Monday, May 07, 2007

Goodbye Mr. Bat.


Whenever I hear a radio station play an extended block of a jazz musician's music it always scares the hell out of me. I just assume the guy died. This happened to me up in Canada a few years ago when CBC radio did a P.J. Perry retrospective. I drove around listening to the car radio in a dead funk for half an hour until the announcer came on and started rattling off a few of P.J.'s upcoming gigs.


So, this last Sunday when I went across the street to visit with my neighbor Miss Vera (out selling jazzfest parking in her driveway for $20 a pop, as many do in this neighborhood at jazzfest time) I was caught totally offguard by the sound of Mr. Bat playing on her boom box.

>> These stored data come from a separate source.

-- ==== Sys2Proof/Machine/State.lean ====
section
/-! DEFINITION. The state of one DX-9600 as plain data: every register, table, queue and record the manual names, and the
schedule that says which step comes next. Sparse maps list only what differs from their default. -/

namespace Sys2Proof.Machine

/-- A sparse map in one canonical form: keys strictly rising, no entry equal to the map's default. -/
abbrev SMap (α : Type) := List (Nat × α)

/-- A warp by its core (physical number, R20) and its index on the core (R129). -/
structure WarpKey where
  core : Nat
  idx : Nat
  deriving DecidableEq, Repr

/-- A key slot that bytes of global memory are reached under, by its number (R387, R395); 0 for a scratchpad. -/
structure KeyNo where
  slot : Nat
  /-- the context whose leaf named it; 64 for the Newel's own accesses -/
  ctx : Nat
  deriving DecidableEq, Repr

/-! ### Issue: flights, latches, PC sets -/

/-- A latch's contents (R150, R151): one value of a scalar execution, or one per lane; a lane outside lanes has joined later (R122). -/
structure Latch where
  /-- produced by a scalar execution (R151) -/
  scalar : Bool
  /-- 64-bit contents; entry 0 for a scalar latch, entry l for lane l otherwise (R151) -/
  vals : SMap DWord
  /-- lanes whose contents are defined (R122, R135) -/
  lanes : LaneMask
  /-- base number of the free values that the other lanes read (R122, R135; log 2) -/
  seed : Nat
  /-- the load or atomic that is still to deliver it (R148, R150) -/
  due : Option Nat
  deriving DecidableEq, Repr

/-- A flight in progress (R121, R123). -/
structure Flight where
  /-- the core it runs on -/
  core : Nat
  /-- its issue slot (R127) -/
  slot : Nat
  /-- the index of its warp on the core (R129) -/
  warp : Nat
  /-- the active set (R121, R122) -/
  active : LaneMask
  /-- instructions issued so far (R124) -/
  count : Nat
  /-- latch l0 (R150); empty at the start of a flight -/
  l0 : Option Latch
  /-- latch l1 (R150); empty at the start of a flight -/
  l1 : Option Latch
  /-- latch l2 (R150); empty at the start of a flight -/
  l2 : Option Latch
  /-- a PFX whose pair is issuing (R47) -/
  pfx : Option PForm
  /-- a cause was recorded against its warp when it started, which it takes before its first instruction (R128) -/
  takes : Bool
  deriving DecidableEq, Repr

/-- Why a set is blocked: the condition of the waiting or not-issued instruction (R120). -/
inductive Wait where
  /-- BWAIT on an object of the scratchpad (glob false) or global memory, for a parity (R308) -/
  | barrier (glob : Bool) (addr : Nat) (parity : Bool)
  /-- PARK (R381) -/
  | park
  /-- TOKWAIT.tok (R281) -/
  | token
  /-- TOKWAIT.phase (R281) -/
  | tokenPhase
  /-- DRAIN (R300) -/
  | drain
  /-- DEPWAIT (R316) -/
  | depwait
  /-- MWAIT on queue entries of the warp up to an entry id that name a tile of the mask (R357) -/
  | matrix (tmask : BitVec 8) (upto : Nat)
  /-- WSYNC (R141) -/
  | wsync
  /-- QDRAIN of a queue register (R201) -/
  | queueDrain (q : Nat)
  /-- NMDRAIN (R374) -/
  | nearMemory
  /-- a 65th held memory instruction (R273) -/
  | fenceHold
  /-- a commit operation of so many bytes that does not fit the buffer (R277) -/
  | commitRoom (bytes : Nat)
  /-- KICK of so many records (R295) -/
  | requestRoom (n : Nat)
  /-- TKTAKE of a ticket at a value (R313) -/
  | ticket (t : Nat) (v : Nat)
  /-- no room for so many entries in the matrix queue (R328) -/
  | matrixRoom (n : Nat)
  /-- MMAT waiting for its team (R339) -/
  | team (f : XForm)
  /-- MCHK or trap-mode ACCST waiting for entries on a tile up to an entry id (R352, R354) -/
  | tileBusy (tile : Nat) (upto : Nat)
  /-- NMA beyond 256 lane operations, or in a context being switched out (R372, R423) -/
  | nmaRoom (n : Nat)
  /-- a 17th Gallery operation (R452) -/
  | galleryRoom
  deriving DecidableEq, Repr

/-- One PC set of a warp (R119, R120). -/
structure PcSet where
  /-- 57-bit address (R119); ENTRY at launch -/
  pc : Pc
  /-- its threads, by lane (R119) -/
  lanes : LaneMask
  /-- the unsatisfied wait it is blocked at (R120) -/
  blocked : Option Wait
  deriving DecidableEq, Repr

/-- A flight whose first instruction, an MMAT that waited for its team, issued in the cycle in which the team pass formed, and which has no
issue slot yet (R120, R339; log 69). -/
structure Begun where
  /-- the PC of its set, after the MMAT -/
  pc : Pc
  /-- what the MMAT holds for the next instruction (R150) -/
  l1 : Option Latch
  l2 : Option Latch
  deriving DecidableEq, Repr

/-! ### Registers of a warp -/

/-- An index register x (R153); value 0, window [0, 0) at launch. -/
structure XReg where
  /-- 8-bit value -/
  val : Nat
  /-- 8-bit low bound of the window -/
  lo : Nat
  /-- 8-bit high bound of the window -/
  hi : Nat
  deriving DecidableEq, Repr

/-- One group of a queue stream in queue storage (R157, R197). -/
structure QGroup where
  /-- the model's number of a pushed group, for fences (R271) -/
  id : Nat
  /-- group number in the stream (R198) -/
  index : Nat
  /-- element of each lane -/
  vals : SMap DWord
  /-- lanes whose element is poisoned (R412, R413) -/
  poison : LaneMask
  /-- a translation or protection fault on an element: its cause and address (R200) -/
  fault : Option (Cause × Nat)
  deriving DecidableEq, Repr

/-- A bound stream (R197 to R201). -/
structure Stream where
  /-- DIR: true for a store stream -/
  store : Bool
  /-- ESZ: true for 8-byte elements -/
  wide : Bool
  /-- BASE, 57-bit virtual address -/
  base : Nat
  /-- GROUPS, 32 bits -/
  groups : Nat
  /-- GSTR, signed 32 bits -/
  gstr : Int
  /-- LSTR, signed 32 bits -/
  lstr : Int
  /-- groups popped or pushed so far -/
  used : Nat
  /-- next group the QS engine takes (R288) -/
  next : Nat
  /-- groups whose element reads are under way (R288) -/
  reading : List QGroup
  /-- groups in queue storage: arrived, or pushed and not yet taken -/
  buf : List QGroup
  /-- element reads of a load stream that QCFG and pops have issued and the engine has not made, one for each group from next on: the
  number of the instruction (R261, R271) -/
  asks : List Nat
  deriving DecidableEq, Repr

/-- A warp's liveness record (R429). -/
inductive LiveRecord where
  | everything
  | parts (sa sb : BitVec 64) (bays : Word) (regs : BitVec 24) (acc : BitVec 8)
  deriving DecidableEq, Repr

/-- An armed watch slot with its monitor (R379, R380). -/
structure Watch where
  /-- object in global memory (true) or scratchpad -/
  glob : Bool
  /-- virtual address or scratchpad offset -/
  addr : Nat
  /-- physical address of a global object -/
  pa : Nat
  /-- the key slot of its page -/
  key : KeyNo
  /-- 8-byte word -/
  wide : Bool
  /-- predicate code, 2 bits -/
  pred : Nat
  /-- compared value -/
  value : DWord
  /-- sticky fired bit -/
  fired : Bool
  /-- its arming read, while that is not performed (R261, R380) -/
  arming : Option Nat
  deriving DecidableEq, Repr

/-- A warp's team membership (R338). -/
structure Team where
  lead : Nat
  size : Nat
  /-- MMATs since the warp's MCOOP -/
  ordinal : Nat
  /-- broken by R342 -/
  broken : Bool
  deriving DecidableEq, Repr

/-- What holds a warp (R391, R200, R420). -/
inductive HoldKind where
  /-- a translation or protection fault awaiting FAULTANS (R391) -/
  | fault
  /-- a queue-element fault awaiting FAULTANS with bit 9 (R200) -/
  | element
  /-- a BRK hold awaiting BRKANS (R420) -/
  | brk
  deriving DecidableEq, Repr

/-- A held warp: what is reported again at restore (R391, R431). -/
structure Hold where
  kind : HoldKind
  cause : Cause
  /-- virtual address of the fault -/
  addr : Nat
  /-- access kind of R497 -/
  acc : Nat
  /-- BRK immediate -/
  aux : Nat
  /-- reported program counter -/
  pc : Pc
  deriving DecidableEq, Repr

/-- A resident warp (R93, R119, R143, R163). -/
structure Warp where
  /-- physical core it is resident on -/
  core : Nat
  /-- index on the core, 0 to 23 (R129) -/
  idx : Nat
  /-- its workgroup -/
  wg : WgKey
  /-- index within the workgroup (R93) -/
  num : Nat
  /-- width 16, 32 or 64 -/
  width : Nat
  /-- lane position (R98) -/
  pos : Nat
  /-- lanes that hold a thread, tail lanes out (R93) -/
  threads : LaneMask
  /-- v registers, key 64 n + lane, 32 bits each; 0 at launch (R143) -/
  v : SMap Word
  /-- s0 to s31, 32 bits; 0 at launch (R143) -/
  s : SMap Word
  /-- m1 to m7, one bit a lane; 0 at launch (R143, R144) -/
  m : SMap LaneMask
  /-- x0 to x3; value 0, window [0, 0) at launch (R143) -/
  x : SMap XReg
  /-- q0 to q3 bindings; unbound at launch (R143, R157) -/
  q : SMap Stream
  /-- status 0, MODE, 32 bits; 0 at launch (R163, R164) -/
  mode : Word
  /-- status 1, FLAGS, 32 bits; 0 at launch (R163, R165) -/
  flags : Word
  /-- status 2, SRSEQ, 32 bits; 0 at launch (R80, R163) -/
  srseq : Word
  /-- PC table as PC sets, ascending (R119); one set at ENTRY at launch -/
  pcs : List PcSet
  /-- flights issued on its slot by other warps since it last issued (R129) -/
  age : Nat
  /-- consecutive flights of the lowest set while another was eligible (R131) -/
  lowRuns : Nat
  /-- sets still to be served by the sweep, by PC and threads (R131) -/
  sweep : List (Pc × LaneMask)
  /-- flights that began with an MMAT at its team's formation and go on when the warp next has its slot (R339); none at launch -/
  begun : List Begun
  /-- fault, element or BRK hold (R391, R200, R420) -/
  hold : Option Hold
  /-- recorded cause it takes at its next flight (R298, R453) -/
  recorded : Option Cause
  /-- PHASE instructions issued (R275) -/
  phase : Nat
  /-- it has issued DEPDONE (R315) -/
  depDone : Bool
  /-- threads that have issued a releasing FENCE: their later atomics are releases (R266) -/
  relLanes : LaneMask
  /-- liveness record (R429); none at launch -/
  live : Option LiveRecord
  /-- watch slots 0 to 3 (R379); none armed at launch -/
  watch : SMap Watch
  /-- team membership (R338); none at launch -/
  team : Option Team
  /-- poisoned register entries: 64 n + lane for v, 12288 + n for s (R411) -/
  regPoison : List Nat
  deriving DecidableEq, Repr

/-! ### Workgroups -/

/-- An open containment region (R405). -/
structure Region where
  handler : Pc
  /-- class mask, 12 bits -/
  cls : BitVec 12
  /-- cause register, if any -/
  reg : Option Nat
  deriving DecidableEq, Repr

/-- How a workgroup ended (R100, R317). -/
inductive EndKind where
  | exit
  | kill
  | fault
  deriving DecidableEq, Repr

/-- An exact dyadic number m × 2^e (R8, R348). -/
structure Dyadic where
  m : Int
  e : Int
  deriving DecidableEq, Repr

"Say, that's Alvin Batiste," I said.


"Yes, he died last night. The lady down the street told me."


Wow.


I just spoke to Alvin two weeks ago. We were going to try to get together for lunch.


Here's his obit in the Times-Picayune.




I first hooked up with Alvin back in 1999. My friend Alan Matheson had given me his number. I was in New Orleans to do an article on jazzfest for Planet Jazz magazine, and Alvin was one of a number of people I spoke to. Just interviewing him was an educational experience in itself (it mainly taught me that doing a good interview is not nearly as easy as it looks) and knowing him has been a life changing experience for many, many people. I've watched him get incredibly complex, nuanced performances out of concert bands staffed with hardscrabble, inner-city kids. I've seen him do things on the clarinet that I didn't think were possible. And in conversation, he's taken huge, longstanding systemic issues in my life and music and broken them down into just a few sentences, tight and clear as a diamond.
He never stopped learning, and he never stopped teaching.
When people like Alvin pass, it leaves a very big hole.